The Sci-Fi Discussion: Are Superhero Movies Science Fiction?

Originally, this section of the column was going to be a review of the science fiction action movie Lockout, but that quietly vanished from theaters before I could even open my wallet. So, Guy Pearce VS Space Jail will have to wait for another day.

So, let's chat about something that's been plaguing me for quite some time: do superhero movies belong in the science fiction genre? Let's break them down a bit, shall we?

A young man is bitten by a radioactive spider. His body mutates and he gains extraordinary powers.

A billionaire arms dealer suffers a near-fatal injury and builds technology that will not only save his life, but transform him into a technologically advanced warrior.

A new species, Mutants, forms from within the human race. They are hunted, feared and persecuted by the human population.

An alien crash lands on Earth, is raised by human beings and uses his powers to protect the planet from all kinds of evil.

Taken at their core, characters like Spider-Man, Iron Man, the X-Men and Superman are purely sci-fi concepts. Heck, if you leave out the parts about red and blue spandex, the plot of Spider-Man is almost the same as David Cronenberg's The Fly! Taken as singular, stand-alone films, many superhero movies are clearly science fiction (of course, I'm not counting Batman and other "realistic" vigilante characters, nor am I counting "magical" characters like Thor).
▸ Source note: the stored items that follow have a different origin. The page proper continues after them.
-- ==== Sys2Proof/Machine/Float.lean ====
section
/-! DEFINITION. Floating-point instructions: binary32, binary64 and packed 16-bit (R297 to R301). -/

namespace Sys2Proof.Machine

/-- The rounding mode: the rnd hint's, else to nearest even (R212). -/
def Ctx.mode (c : Ctx) : RMode := match c.hints.rnd with | none => 0 | some m => m.toNat

/-- FPC as it governs the gang (R214). -/
def Ctx.fpc (c : Ctx) : Fpc := Fpc.of c.ga.fpc

/-- A binary32 word on two operands, and on three. -/
def fpu32 (i : Instr) (f : FmtR) (s : State) (op : Ctx → Nat → Nat → Nat → Nat) : Host.Outcome State Fault Refusal :=
  aluR i f s fun c a b d => BitVec.ofNat 32 (op c a.toNat b.toNat d.toNat)
/-- A unary binary32 word. -/
def fpuU32 (i : Instr) (f : FmtU) (s : State) (op : Ctx → Nat → Nat) : Host.Outcome State Fault Refusal :=
  aluU i f s fun c x => BitVec.ofNat 32 (op c x.toNat)
/-- A binary64 word. -/
def fpu64 (i : Instr) (f : FmtR) (s : State) (op : Ctx → Nat → Nat → Nat → Nat) : Host.Outcome State Fault Refusal :=
  aluR64 i f s fun c a b d => BitVec.ofNat 64 (op c a.toNat b.toNat d.toNat)
/-- A unary binary64 word. -/
def fpuU64 (i : Instr) (f : FmtU) (s : State) (op : Ctx → Nat → Nat) : Host.Outcome State Fault Refusal :=
  aluU64 i f s fun c x => BitVec.ofNat 64 (op c x.toNat)
/-- A packed word: each 16-bit element alone (R301). -/
def packed (op : Nat → Nat → Nat → Nat) (a b d : Nat) : Nat :=
  op (bitsOf a 0 16) (bitsOf b 0 16) (bitsOf d 0 16) + op (bitsOf a 16 16) (bitsOf b 16 16) (bitsOf d 16 16) * 2 ^ 16
/-- A word that writes a predicate by a floating comparison (R299). -/
def fcompare (i : Instr) (f : FmtP) (s : State) (fmt : FFmt) (a b : Ctx → Nat → Nat) : Host.Outcome State Fault Refusal :=
  issueOk i s fun c => c.putP f.p.toNat fun l => c.fpc.compare fmt f.c.toNat (a c l) (b c l)

/-- fadd (R297). -/
def execFadd (f : FmtR) (s : State) := fpu32 (.fadd f) f s fun c a b _ => c.fpc.add f32 c.mode a b
/-- fsub (R297). -/
def execFsub (f : FmtR) (s : State) := fpu32 (.fsub f) f s fun c a b _ => c.fpc.sub f32 c.mode a b
/-- fmul (R297). -/
def execFmul (f : FmtR) (s : State) := fpu32 (.fmul f) f s fun c a b _ => c.fpc.mul f32 c.mode a b
/-- ffma (R297, R213). -/
def execFfma (f : FmtR) (s : State) := fpu32 (.ffma f) f s fun c a b d => c.fpc.fma f32 c.mode a b d
/-- fmin (R216, R297). -/
def execFmin (f : FmtR) (s : State) := fpu32 (.fmin f) f s fun c a b _ => c.fpc.pick f32 true a b
/-- fmax (R216, R297). -/
def execFmax (f : FmtR) (s : State) := fpu32 (.fmax f) f s fun c a b _ => c.fpc.pick f32 false a b
/-- fcmp (R299). -/
def execFcmp (f : FmtP) (s : State) := fcompare (.fcmp f) f s f32 (fun c l => (c.vsrc c.vimm f.a.toNat 0 l).toNat)
  fun c l => (c.src1 c.vimm (classOf f.s) f.b.toNat 1 l).toNat
/-- fdiv (R297, R217). -/
def execFdiv (f : FmtR) (s : State) := fpu32 (.fdiv f) f s fun c a b _ => c.fpc.fdiv c.mode a b
/-- frcp (R297, R217). -/
def execFrcp (f : FmtU) (s : State) := fpuU32 (.frcp f) f s fun c x => c.fpc.frcp c.mode x
/-- frsq (R297, R217). -/
def execFrsq (f : FmtU) (s : State) := fpuU32 (.frsq f) f s fun c x => c.fpc.frsq c.mode x
/-- fsqrt (R297). -/
def execFsqrt (f : FmtU) (s : State) := fpuU32 (.fsqrt f) f s fun c x => c.fpc.sqrt f32 c.mode x
/-- fex2 (R297). -/
def execFex2 (f : FmtU) (s : State) := fpuU32 (.fex2 f) f s fun c x => c.fpc.fex2 x
/-- flg2 (R297). -/
def execFlg2 (f : FmtU) (s : State) := fpuU32 (.flg2 f) f s fun c x => c.fpc.flg2 x
/-- fsin (R297). -/
def execFsin (f : FmtU) (s : State) := fpuU32 (.fsin f) f s fun c x => c.fpc.trig true x
/-- fcos (R297). -/
def execFcos (f : FmtU) (s : State) := fpuU32 (.fcos f) f s fun c x => c.fpc.trig false x
/-- frnd (R297). -/
def execFrnd (f : FmtU) (s : State) := fpuU32 (.frnd f) f s fun c x => c.fpc.integral f32 c.mode x
/-- dadd (R300). -/
def execDadd (f : FmtR) (s : State) := fpu64 (.dadd f) f s fun c a b _ => c.fpc.add f64 c.mode a b
/-- dsub (R300). -/
def execDsub (f : FmtR) (s : State) := fpu64 (.dsub f) f s fun c a b _ => c.fpc.sub f64 c.mode a b
/-- dmul (R300). -/
def execDmul (f : FmtR) (s : State) := fpu64 (.dmul f) f s fun c a b _ => c.fpc.mul f64 c.mode a b
/-- dffma (R300). -/
def execDffma (f : FmtR) (s : State) := fpu64 (.dffma f) f s fun c a b d => c.fpc.fma f64 c.mode a b d
/-- dmin (R300). -/
def execDmin (f : FmtR) (s : State) := fpu64 (.dmin f) f s fun c a b _ => c.fpc.pick f64 true a b
/-- dmax (R300). -/
def execDmax (f : FmtR) (s : State) := fpu64 (.dmax f) f s fun c a b _ => c.fpc.pick f64 false a b
/-- dcmp (R299). -/
def execDcmp (f : FmtP) (s : State) := fcompare (.dcmp f) f s f64 (fun c l => (c.src2 .vec f.a.toNat l).toNat)
  fun c l => (c.src2 (classOf f.s) f.b.toNat l).toNat
/-- ddiv (R300): always correctly rounded. -/
def execDdiv (f : FmtR) (s : State) := fpu64 (.ddiv f) f s fun c a b _ => c.fpc.div f64 c.mode a b
/-- dsqrt (R300). -/
def execDsqrt (f : FmtU) (s : State) := fpuU64 (.dsqrt f) f s fun c x => c.fpc.sqrt f64 c.mode x
/-- drnd (R300). -/
def execDrnd (f : FmtU) (s : State) := fpuU64 (.drnd f) f s fun c x => c.fpc.integral f64 c.mode x
/-- hadd2 (R301). -/
def execHadd2 (f : FmtR) (s : State) := fpu32 (.hadd2 f) f s fun c => packed fun a b _ => c.fpc.add f16 c.mode a b
/-- hfma2 (R301). -/
def execHfma2 (f : FmtR) (s : State) := fpu32 (.hfma2 f) f s fun c => packed fun a b d => c.fpc.fma f16 c.mode a b d
/-- bfma2 (R301). -/
def execBfma2 (f : FmtR) (s : State) := fpu32 (.bfma2 f) f s fun c => packed fun a b d => c.fpc.fma bf16 c.mode a b d

end Sys2Proof.Machine
end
Look at the first Iron Man movie: for 99% of the runtime, a viewer unaware of the character's comic book origins could easily think he was watching an original science fiction concept.

Then comes that Nicky Fury cameo and with it, a connection to a larger universe. A universe inhabited by Norse gods and Sorcerer Supremes. One of the great things about the Marvel Universe is how heroes born of technology co-exist with heroes born of magic (and others who are just born of tons of guns), but what does that do to the genre? Can we still classify The Avengers as a science fiction film if heroes who fight with futuristic power armor go head-to-head with villains wielding magic? How far do you have to go before you tip into pure fantasy?

This is not something to complain about. The great joy of shared comic book universes (for both Marvel and DC) is to see such a wide variety of characters from such vastly disparate backgrounds come together. Just look at the Justice League: an alien, a space cop, an Amazon warrior, a rich vigilante and others, depending on the line-up. Just by the characters in the cast, a Justice League movie couldn't be science fiction. By extension, there is no way The Avengers could be classified as sci-fi.

It feels weird to shuffle all superhero movies into their own special genre, but they certainly don't belong in any other. If anything, it's testament to the unlimited possibilities of a superhero tale that you can't quite pin down what they are. The best superhero movies share one thing in common with the worst superhero movies: they're just plain hard to classify. Daredevil is a pretty generic action movie, but its hero is a blind guy given extraordinary senses by toxic waste. Which shelf do you put that on at your local video rental store?